-- ==== Sys2Proof/Machine/Ports.lean ====
section
/-! DEFINITION. The hardware views of the codec: the register-file view of the Registry (spec/10_state.md R21), and the
port binding the spec suggests (R31).

No rule depends on the binding and no step reads this file; it says what the views show of the transaction level, which
is the normative one (notes/assumptions/8.md).  Operand values on a port are `OPW` = 32 bits, two's complement
(decision D2). -/

namespace Sys2Proof.Machine

/-- The 3-bit format tag (R13, decision D16). -/
def formatTag : Format → BitVec 3
  | .R => 0
  | .I => 1
  | .S => 2
  | .B => 3
  | .U => 4
  | .J => 5

/-- The format of a tag; 6 and 7 are not formats (R13). -/
def formatOfTag (b : BitVec 3) : Option Format :=
  match b.toNat with
  | 0 => some .R
  | 1 => some .I
  | 2 => some .S
  | 3 => some .B
  | 4 => some .U
  | 5 => some .J
  | _ => none

/-- The fields of a valid Registry entry (R21).  `funct3` is meaningless when `f3v` = 0, so it is an option and no
value stands in its place; so is `funct7`. -/
structure EntryFields where
  mnemonic : Text
  opcode : BitVec 7
  format : BitVec 3
  f3v : Bool
  funct3 : Option (BitVec 3)
  f7v : Bool
  funct7 : Option (BitVec 7)
  deriving DecidableEq, Repr

/-- The entry a template is stored as (R21). -/
def entryOf (t : Template) : EntryFields :=
  { mnemonic := t.mnemonic, opcode := t.opcode, format := formatTag t.format, f3v := t.funct3.isSome,
    funct3 := t.funct3, f7v := t.funct7.isSome, funct7 := t.funct7 }

/-- Entry `k` of the Registry; none when its `valid` bit is 0, and then its other fields are unreadable (R21, R29,
U10). -/
def entryAt (reg : List Template) (k : Nat) : Option EntryFields := reg[k]?.map entryOf

/-- `valid[k]` (R21). -/
def entryValid (reg : List Template) (k : Nat) : Bool := (entryAt reg k).isSome

/-- The template inputs of the encoder and the decoder (R31). -/
structure TemplatePort where
  format : BitVec 3
  opcode : BitVec 7
  f3v : Bool
  funct3 : BitVec 3
  f7v : Bool
  funct7 : BitVec 7
  deriving DecidableEq, Repr

/-- The template the inputs stand for; a tag of 6 or 7 stands for none.  A port carries no mnemonic, and neither the
encoder nor the match reads one (R117). -/
def TemplatePort.template (p : TemplatePort) : Option Template :=
  (formatOfTag p.format).map fun f =>
    { mnemonic := [], opcode := p.opcode, format := f, funct3 := if p.f3v then some p.funct3 else none,
      funct7 := if p.f7v then some p.funct7 else none }

/-- The operand values of the format on the operand inputs, unused inputs ignored (R31, D2). -/
def portTokens (f : Format) (op0 op1 op2 : BitVec 32) : List Int :=
  ([op0, op1, op2].take (operandKinds f).length).map BitVec.toInt

/-- The outputs of the encoder.  A word stands only beside status `Ok`: what `enc_word` carries under another status the
spec does not say, and the view gives it no value (DESIGN CHOICE, notes/assumptions/8.md). -/
structure EncoderOut where
  word : Option Word
  status : BitVec 4
  deriving DecidableEq, Repr

/-- `enc_word` and `enc_status` (R31): the binder's checks on the signed values (D2), then the encoder.  None for a tag
that is no format. -/
def encodePort (p : TemplatePort) (op0 op1 op2 : BitVec 32) : Option EncoderOut :=
  p.template.map fun t =>
    let tokens := portTokens t.format op0 op1 op2
    let result : Result Word :=
      match checkOperands (operandKinds t.format) tokens with
      | some e => .err e
      | none => encodeBound { template := t, operands := boundOperands t.format tokens }
    { word := result.toOption, status := result.status }

/-- The outputs of the decoder.  `op2` has no value in the two-operand formats U and J, and no operand output has one
beside a status other than `Ok`: the spec does not say what they carry then (DESIGN CHOICE,
notes/assumptions/8.md). -/
structure DecoderOut where
  op0 : Option (BitVec 32)
  op1 : Option (BitVec 32)
  op2 : Option (BitVec 32)
  status : BitVec 4
  deriving DecidableEq, Repr

/-- What a decode shows on the decoder's outputs: the operands in the format's order, immediates sign-extended to
`OPW`. -/
def decoderOut (r : Result BoundInstruction) : DecoderOut :=
  let value (k : Nat) : Option (BitVec 32) :=
    r.toOption.bind fun bi => bi.operands[k]?.map fun o => BitVec.ofInt 32 o.value
  { op0 := value 0, op1 := value 1, op2 := value 2, status := r.status }

/-- `dec_op0..2` and `dec_status` of template mode (R31).  None for a tag that is no format. -/
def decodePort (p : TemplatePort) (w : Word) : Option DecoderOut :=
  p.template.map fun t => decoderOut (decodeTemplate w t)

/-- `dec_index` of search mode (R31): the index of the one entry that matches. -/
def searchIndex (reg : List Template) (w : Word) : Result Nat :=
  (searchTemplate reg w).andThen fun t => .ok (reg.idxOf t)

/-- The outputs of search mode: those of the decoder, and `dec_index`, which has a value beside status `Ok` only
(DESIGN CHOICE, notes/assumptions/8.md). -/
structure SearchOut where
  out : DecoderOut
  index : Option Nat
  deriving DecidableEq, Repr

/-- `dec_op0..2`, `dec_status` and `dec_index` of search mode (R31). -/
def searchPort (reg : List Template) (w : Word) : SearchOut :=
  { out := decoderOut (decodeSearch reg w), index := (searchIndex reg w).toOption }

/-- The Registry write port (R31): `add_valid` and the entry fields of R21. -/
structure WritePort where
  addValid : Bool
  mnemonic : Text
  fields : TemplatePort
  deriving DecidableEq, Repr

/-- The template on the write port; none while `add_valid` is 0, or for a tag that is no format. -/
def WritePort.template (p : WritePort) : Option Template :=
  if p.addValid then p.fields.template.map fun t => { t with mnemonic := p.mnemonic } else none

/-- What the write port does to the codec: the `ADD` of its template, and nothing without one (R31, R89). -/
def writePort (p : WritePort) (s : State) : Host.Outcome State Fault Refusal :=
  match p.template with
  | none => .next s
  | some t => opAdd t s

/-- `add_status` (R31): the status of the `ADD`; none when nothing is added.  What it carries then the spec does not say
(DESIGN CHOICE, notes/assumptions/8.md). -/
def addStatus (p : WritePort) (s : State) : Option (BitVec 4) :=
  p.template.bind fun t =>
    match opAdd t s with
    | .next s' => s'.response.map Response.status
    | .fault _ => none
    | .refused _ => none

end Sys2Proof.Machine
end

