theorem digitsJ {v : Int} (h : -1048576 ≤ v ∧ v ≤ 1048575 ∧ v % 2 = 0) : ∃ sg ten el high : Int,
    v % 2 ^ 21 / 2 ^ 20 = sg ∧ v % 2 ^ 11 / 2 = ten ∧ v % 2 ^ 12 / 2 ^ 11 = el ∧ v % 2 ^ 20 / 2 ^ 12 = high ∧
      (0 ≤ sg ∧ sg ≤ 1) ∧ (0 ≤ ten ∧ ten ≤ 1023) ∧ (0 ≤ el ∧ el ≤ 1) ∧ (0 ≤ high ∧ high ≤ 255) ∧
        v = high * 4096 + el * 2048 + ten * 2 - sg * 1048576 := by
  refine ⟨_, _, _, _, rfl, rfl, rfl, rfl, by omega, by omega, by omega, by omega, ?_⟩
  omega

/-! ### Unpack after pack -/

section
variable (f7 : BitVec 7) (f3 : BitVec 3) (op : BitVec 7) {rd rs1 rs2 imm : Int}

theorem encR_fields (hd : 0 ≤ rd ∧ rd ≤ 31) (ha : 0 ≤ rs1 ∧ rs1 ≤ 31) (hb : 0 ≤ rs2 ∧ rs2 ≤ 31) :
    let w := encR f7 f3 op rd rs1 rs2
    opcodeField w = op ∧ funct3Field w = f3 ∧ funct7Field w = f7 ∧ unpackValues .R w = [rd, rs1, rs2] := by
  have h := encR_toNat f7 f3 op hd.1 hd.2 ha.1 ha.2 hb.1 hb.2
  simp only [opcodeField_iff, funct3Field_iff, funct7Field_iff, unpackValues, rdOf_eq, rs1Of_eq, rs2Of_eq]
  generalize (encR f7 f3 op rd rs1 rs2).toNat = n at h
  refine ⟨by omega, by omega, by omega, ?_⟩
  congr 1
  · omega
  congr 1
  · omega
  congr 1
  omega

theorem encI_fields (hd : 0 ≤ rd ∧ rd ≤ 31) (ha : 0 ≤ rs1 ∧ rs1 ≤ 31) (hi : -2048 ≤ imm ∧ imm ≤ 2047) :
    let w := encI f3 op rd rs1 imm
    opcodeField w = op ∧ funct3Field w = f3 ∧ unpackValues .I w = [rd, rs1, imm] := by
  have h := encI_toNat f3 op imm hd.1 hd.2 ha.1 ha.2
  simp only [opcodeField_iff, funct3Field_iff, unpackValues, rdOf_eq, rs1Of_eq, immIOf_eq]
  generalize (encI f3 op rd rs1 imm).toNat = n at h
  refine ⟨by omega, by omega, ?_⟩
  congr 1
  · omega
  congr 1
  · omega
  congr 1
  split_ifs <;> omega

theorem encS_fields (ha : 0 ≤ rs1 ∧ rs1 ≤ 31) (hb : 0 ≤ rs2 ∧ rs2 ≤ 31) (hi : -2048 ≤ imm ∧ imm ≤ 2047) :
    let w := encS f3 op rs1 rs2 imm
    opcodeField w = op ∧ funct3Field w = f3 ∧ unpackValues .S w = [rs1, rs2, imm] := by
  have h := encS_toNat f3 op imm ha.1 ha.2 hb.1 hb.2
  simp only [opcodeField_iff, funct3Field_iff, unpackValues, rs1Of_eq, rs2Of_eq, immSOf_eq]
  obtain ⟨hi5, lo5, e1, e2, b1, b2, hv⟩ := digitsS hi
  rw [e1, e2] at h
  clear e1 e2
  generalize (encS f3 op rs1 rs2 imm).toNat = n at h
  have q7 : ((n / 2 ^ 7 : Nat) : Int) = lo5 + 32 * (f3.toNat + 8 * (rs1 + 32 * (rs2 + 32 * hi5))) := by omega
  have q12 : ((n / 2 ^ 12 : Nat) : Int) = f3.toNat + 8 * (rs1 + 32 * (rs2 + 32 * hi5)) := by omega
  have q15 : ((n / 2 ^ 15 : Nat) : Int) = rs1 + 32 * (rs2 + 32 * hi5) := by omega
  have q20 : ((n / 2 ^ 20 : Nat) : Int) = rs2 + 32 * hi5 := by omega
  have q25 : ((n / 2 ^ 25 : Nat) : Int) = hi5 := by omega
  have v7 : ((n / 2 ^ 7 % 2 ^ 5 : Nat) : Int) = lo5 := by omega
  have v25 : ((n / 2 ^ 25 % 2 ^ 7 : Nat) : Int) = hi5 := by omega
  have v12 : ((n / 2 ^ 12 % 2 ^ 3 : Nat) : Int) = f3.toNat := by omega
  have v15 : ((n / 2 ^ 15 % 2 ^ 5 : Nat) : Int) = rs1 := by omega
  have v20 : ((n / 2 ^ 20 % 2 ^ 5 : Nat) : Int) = rs2 := by omega
  clear q7 q12 q15 q20 q25
  refine ⟨by omega, by omega, ?_⟩
  rw [v15, v20]
  congr 3
  split_ifs at hv ⊢ <;> omega

theorem encB_fields (ha : 0 ≤ rs1 ∧ rs1 ≤ 31) (hb : 0 ≤ rs2 ∧ rs2 ≤ 31)
    (hi : -4096 ≤ imm ∧ imm ≤ 4095 ∧ imm % 2 = 0) :
    let w := encB f3 op rs1 rs2 imm
    opcodeField w = op ∧ funct3Field w = f3 ∧ unpackValues .B w = [rs1, rs2, imm] := by
  have h := encB_toNat f3 op imm ha.1 ha.2 hb.1 hb.2
  simp only [opcodeField_iff, funct3Field_iff, unpackValues, rs1Of_eq, rs2Of_eq, immBOf_eq]
  obtain ⟨sg, ten, four, el, e1, e2, e3, e4, b1, b2, b3, b4, hv⟩ := digitsB hi
  rw [e1, e2, e3, e4] at h
  clear e1 e2 e3 e4
  generalize (encB f3 op rs1 rs2 imm).toNat = n at h
  have q7 : ((n / 2 ^ 7 : Nat) : Int) = el + 2 * (four + 16 * (f3.toNat + 8 * (rs1 + 32 * (rs2 + 32 * (ten + 64 * sg))))) := by
    omega
  have q8 : ((n / 2 ^ 8 : Nat) : Int) = four + 16 * (f3.toNat + 8 * (rs1 + 32 * (rs2 + 32 * (ten + 64 * sg)))) := by omega
  have q12 : ((n / 2 ^ 12 : Nat) : Int) = f3.toNat + 8 * (rs1 + 32 * (rs2 + 32 * (ten + 64 * sg))) := by omega
  have q15 : ((n / 2 ^ 15 : Nat) : Int) = rs1 + 32 * (rs2 + 32 * (ten + 64 * sg)) := by omega
  have q20 : ((n / 2 ^ 20 : Nat) : Int) = rs2 + 32 * (ten + 64 * sg) := by omega
  have q25 : ((n / 2 ^ 25 : Nat) : Int) = ten + 64 * sg := by omega
  have q31 : ((n / 2 ^ 31 : Nat) : Int) = sg := by omega
  have v0 : ((n % 2 ^ 7 : Nat) : Int) = op.toNat := by omega
  have v7 : ((n / 2 ^ 7 % 2 : Nat) : Int) = el := by omega
  have v8 : ((n / 2 ^ 8 % 2 ^ 4 : Nat) : Int) = four := by omega
  have v12 : ((n / 2 ^ 12 % 2 ^ 3 : Nat) : Int) = f3.toNat := by omega
  have v15 : ((n / 2 ^ 15 % 2 ^ 5 : Nat) : Int) = rs1 := by omega
  have v20 : ((n / 2 ^ 20 % 2 ^ 5 : Nat) : Int) = rs2 := by omega
  have v25 : ((n / 2 ^ 25 % 2 ^ 6 : Nat) : Int) = ten := by omega
  have v31 : ((n / 2 ^ 31 % 2 : Nat) : Int) = sg := by omega
  clear q7 q8 q12 q15 q20 q25 q31 h
  refine ⟨by omega, by omega, ?_⟩
  rw [v15, v20]
  congr 3
  split_ifs <;> omega

theorem encU_fields (hd : 0 ≤ rd ∧ rd ≤ 31) (hi : -524288 ≤ imm ∧ imm ≤ 524287) :
    let w := encU op rd imm
    opcodeField w = op ∧ unpackValues .U w = [rd, imm] := by
  have h := encU_toNat op imm hd.1 hd.2
  simp only [opcodeField_iff, unpackValues, rdOf_eq, immUOf_eq]
  generalize (encU op rd imm).toNat = n at h
  refine ⟨by omega, ?_⟩
  congr 1
  · omega
  congr 1
  split_ifs <;> omega

theorem encJ_fields (hd : 0 ≤ rd ∧ rd ≤ 31) (hi : -1048576 ≤ imm ∧ imm ≤ 1048575 ∧ imm % 2 = 0) :
    let w := encJ op rd imm
    opcodeField w = op ∧ unpackValues .J w = [rd, imm] := by
  have h := encJ_toNat op imm hd.1 hd.2
  simp only [opcodeField_iff, unpackValues, rdOf_eq, immJOf_eq]
  obtain ⟨sg, ten, el, high, e1, e2, e3, e4, b1, b2, b3, b4, hv⟩ := digitsJ hi
  rw [e1, e2, e3, e4] at h
  clear e1 e2 e3 e4
  generalize (encJ op rd imm).toNat = n at h
  have q7 : ((n / 2 ^ 7 : Nat) : Int) = rd + 32 * (high + 256 * (el + 2 * (ten + 1024 * sg))) := by omega
  have q12 : ((n / 2 ^ 12 : Nat) : Int) = high + 256 * (el + 2 * (ten + 1024 * sg)) := by omega
  have q20 : ((n / 2 ^ 20 : Nat) : Int) = el + 2 * (ten + 1024 * sg) := by omega
  have q21 : ((n / 2 ^ 21 : Nat) : Int) = ten + 1024 * sg := by omega
  have q31 : ((n / 2 ^ 31 : Nat) : Int) = sg := by omega
  have v0 : ((n % 2 ^ 7 : Nat) : Int) = op.toNat := by omega
  have v7 : ((n / 2 ^ 7 % 2 ^ 5 : Nat) : Int) = rd := by omega
  have v12 : ((n / 2 ^ 12 % 2 ^ 8 : Nat) : Int) = high := by omega
  have v20 : ((n / 2 ^ 20 % 2 : Nat) : Int) = el := by omega
  have v21 : ((n / 2 ^ 21 % 2 ^ 10 : Nat) : Int) = ten := by omega
  have v31 : ((n / 2 ^ 31 % 2 : Nat) : Int) = sg := by omega
  clear q7 q12 q20 q21 q31 h
  refine ⟨by omega, ?_⟩
  rw [v7]
  congr 2
  split_ifs <;> omega
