-- ==== Sys2Proof/Laws/Matching.lean ====
section
/-! SUPPORT. The match of a template as one masked comparison (spec/30_encoding.md R66; spec/44_field_decoder.md R125). -/

namespace Sys2Proof.Machine

theorem append_eq_append_iff {m n : Nat} {a c : BitVec m} {b d : BitVec n} : a ++ b = c ++ d ↔ a = c ∧ b = d := by
  constructor
  · intro h
    have := congrArg BitVec.toNat h
    rw [append_toNat, append_toNat] at this
    have hb := b.isLt
    have hd := d.isLt
    have hp : 0 < 2 ^ n := Nat.two_pow_pos n
    have h1 : a.toNat = c.toNat := by
      have := congrArg (· / 2 ^ n) this
      simpa [Nat.mul_comm _ (2 ^ n), Nat.mul_add_div hp, Nat.div_eq_of_lt hb, Nat.div_eq_of_lt hd] using this
    refine ⟨BitVec.eq_of_toNat_eq h1, BitVec.eq_of_toNat_eq ?_⟩
    rw [h1] at this
    exact Nat.add_left_cancel this
  · rintro ⟨rfl, rfl⟩; rfl

theorem mask_R (w : Word) : w &&& 0xFE00707F =
    funct7Field w ++ (0 : BitVec 10) ++ funct3Field w ++ (0 : BitVec 5) ++ opcodeField w := by
  apply BitVec.eq_of_getLsbD_eq
  intro i hi
  simp only [funct7Field, funct3Field, opcodeField, BitVec.getLsbD_and, BitVec.getLsbD_append, BitVec.getLsbD_extractLsb']
  interval_cases i <;> simp

theorem mask_ISB (w : Word) : w &&& 0x0000707F =
    (0 : BitVec 17) ++ funct3Field w ++ (0 : BitVec 5) ++ opcodeField w := by
  apply BitVec.eq_of_getLsbD_eq
  intro i hi
  simp only [funct3Field, opcodeField, BitVec.getLsbD_and, BitVec.getLsbD_append, BitVec.getLsbD_extractLsb']
  interval_cases i <;> simp

theorem mask_UJ (w : Word) : w &&& 0x0000007F = (0 : BitVec 25) ++ opcodeField w := by
  apply BitVec.eq_of_getLsbD_eq
  intro i hi
  simp only [opcodeField, BitVec.getLsbD_and, BitVec.getLsbD_append, BitVec.getLsbD_extractLsb']
  interval_cases i <;> simp

theorem fixed_R_inj (a a' : BitVec 7) (b b' : BitVec 3) (c c' : BitVec 7) :
    (a ++ (0 : BitVec 10) ++ b ++ (0 : BitVec 5) ++ c : Word) = a' ++ (0 : BitVec 10) ++ b' ++ (0 : BitVec 5) ++ c' ↔
      c = c' ∧ b = b' ∧ a = a' := by
  constructor
  · intro h
    have h1 := (append_eq_append_iff (m := 25) (n := 7)).1 h
    have h2 := (append_eq_append_iff (m := 20) (n := 5)).1 h1.1
    have h3 := (append_eq_append_iff (m := 17) (n := 3)).1 h2.1
    exact ⟨h1.2, h3.2, ((append_eq_append_iff (m := 7) (n := 10)).1 h3.1).1⟩
  · rintro ⟨rfl, rfl, rfl⟩; rfl

theorem fixed_ISB_inj (b b' : BitVec 3) (c c' : BitVec 7) :
    ((0 : BitVec 17) ++ b ++ (0 : BitVec 5) ++ c : Word) = (0 : BitVec 17) ++ b' ++ (0 : BitVec 5) ++ c' ↔
      c = c' ∧ b = b' := by
  constructor
  · intro h
    have h1 := (append_eq_append_iff (m := 25) (n := 7)).1 h
    have h2 := (append_eq_append_iff (m := 20) (n := 5)).1 h1.1
    exact ⟨h1.2, ((append_eq_append_iff (m := 17) (n := 3)).1 h2.1).2⟩
  · rintro ⟨rfl, rfl⟩; rfl

theorem fixed_UJ_inj (c c' : BitVec 7) :
    ((0 : BitVec 25) ++ c : Word) = (0 : BitVec 25) ++ c' ↔ c = c' :=
  ⟨fun h => ((append_eq_append_iff (m := 25) (n := 7)).1 h).2, fun h => h ▸ rfl⟩

/-- A template with its required funct values has a match value, and its match is the masked comparison; one that lacks
any has neither. -/
theorem match_cases (t : Template) :
    (missingFunct t = true ∧ templateMatch t = none ∧ ∀ w, matchesWord t w = false) ∨
      (missingFunct t = false ∧ ∃ v, templateMatch t = some v ∧
        ∀ w, matchesWord t w = true ↔ w &&& templateMask t.format = v) := by
  have hfalse : ∀ w, ¬ matchesWord t w = true → matchesWord t w = false := fun w h => by simpa using h
  obtain ⟨m, op, f, f3, f7⟩ := t
  cases f
  case R =>
    cases f3 with
    | none =>
      exact .inl ⟨by cases f7 <;> rfl, by cases f7 <;> rfl, fun w => hfalse w (by simp [matchesWord_iff, required3])⟩
    | some x3 =>
      cases f7 with
      | none => exact .inl ⟨rfl, rfl, fun w => hfalse w (by simp [matchesWord_iff, required7])⟩
      | some x7 =>
        refine .inr ⟨rfl, _, rfl, fun w => ?_⟩
        rw [matchesWord_iff, templateMask, mask_R, fixed_R_inj]
        simp only [required3, required7, Option.some.injEq, forall_true_left, @eq_comm _ x3, @eq_comm _ x7]
  case U =>
    refine .inr ⟨rfl, _, rfl, fun w => ?_⟩
    rw [matchesWord_iff, templateMask, mask_UJ, fixed_UJ_inj]
    simp [required3, required7]
  case J =>
    refine .inr ⟨rfl, _, rfl, fun w => ?_⟩
    rw [matchesWord_iff, templateMask, mask_UJ, fixed_UJ_inj]
    simp [required3, required7]
  all_goals
    cases f3 with
    | none => exact .inl ⟨rfl, rfl, fun w => hfalse w (by simp [matchesWord_iff, required3])⟩
    | some x3 =>
      refine .inr ⟨rfl, _, rfl, fun w => ?_⟩
      rw [matchesWord_iff, templateMask, mask_ISB, fixed_ISB_inj]
      simp [required3, required7, @eq_comm _ x3]

end Sys2Proof.Machine
end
....
### Your objective
Each line from the top of the entries above through the line containing "funct3 := t.funct3, f7v" must be transcribed exactly, and no other line may appear.

### Written reply
-- ==== Sys2Proof/Machine/Ports.lean ====
section
/-! DEFINITION. The hardware views of the codec: the register-file view of the Registry (spec/10_state.md R21), and the
port binding the spec suggests (R31).

No rule depends on the binding and no step reads this file; it says what the views show of the transaction level, which
is the normative one (notes/assumptions/8.md).  Operand values on a port are `OPW` = 32 bits, two's complement
(decision D2). -/

namespace Sys2Proof.Machine

/-- The 3-bit format tag (R13, decision D16). -/
def formatTag : Format → BitVec 3
  | .R => 0
  | .I => 1
  | .S => 2
  | .B => 3
  | .U => 4
  | .J => 5

/-- The format of a tag; 6 and 7 are not formats (R13). -/
def formatOfTag (b : BitVec 3) : Option Format :=
  match b.toNat with
  | 0 => some .R
  | 1 => some .I
  | 2 => some .S
  | 3 => some .B
  | 4 => some .U
  | 5 => some .J
  | _ => none

/-- The fields of a valid Registry entry (R21).  `funct3` is meaningless when `f3v` = 0, so it is an option and no
value stands in its place; so is `funct7`. -/
structure EntryFields where
  mnemonic : Text
  opcode : BitVec 7
  format : BitVec 3
  f3v : Bool
  funct3 : Option (BitVec 3)
  f7v : Bool
  funct7 : Option (BitVec 7)
  deriving DecidableEq, Repr

/-- The entry a template is stored as (R21). -/
def entryOf (t : Template) : EntryFields :=
  { mnemonic := t.mnemonic, opcode := t.opcode, format := formatTag t.format, f3v := t.funct3.isSome,
    funct3 := t.funct3, f7v := t.funct7.isSome, funct7 := t.funct7 }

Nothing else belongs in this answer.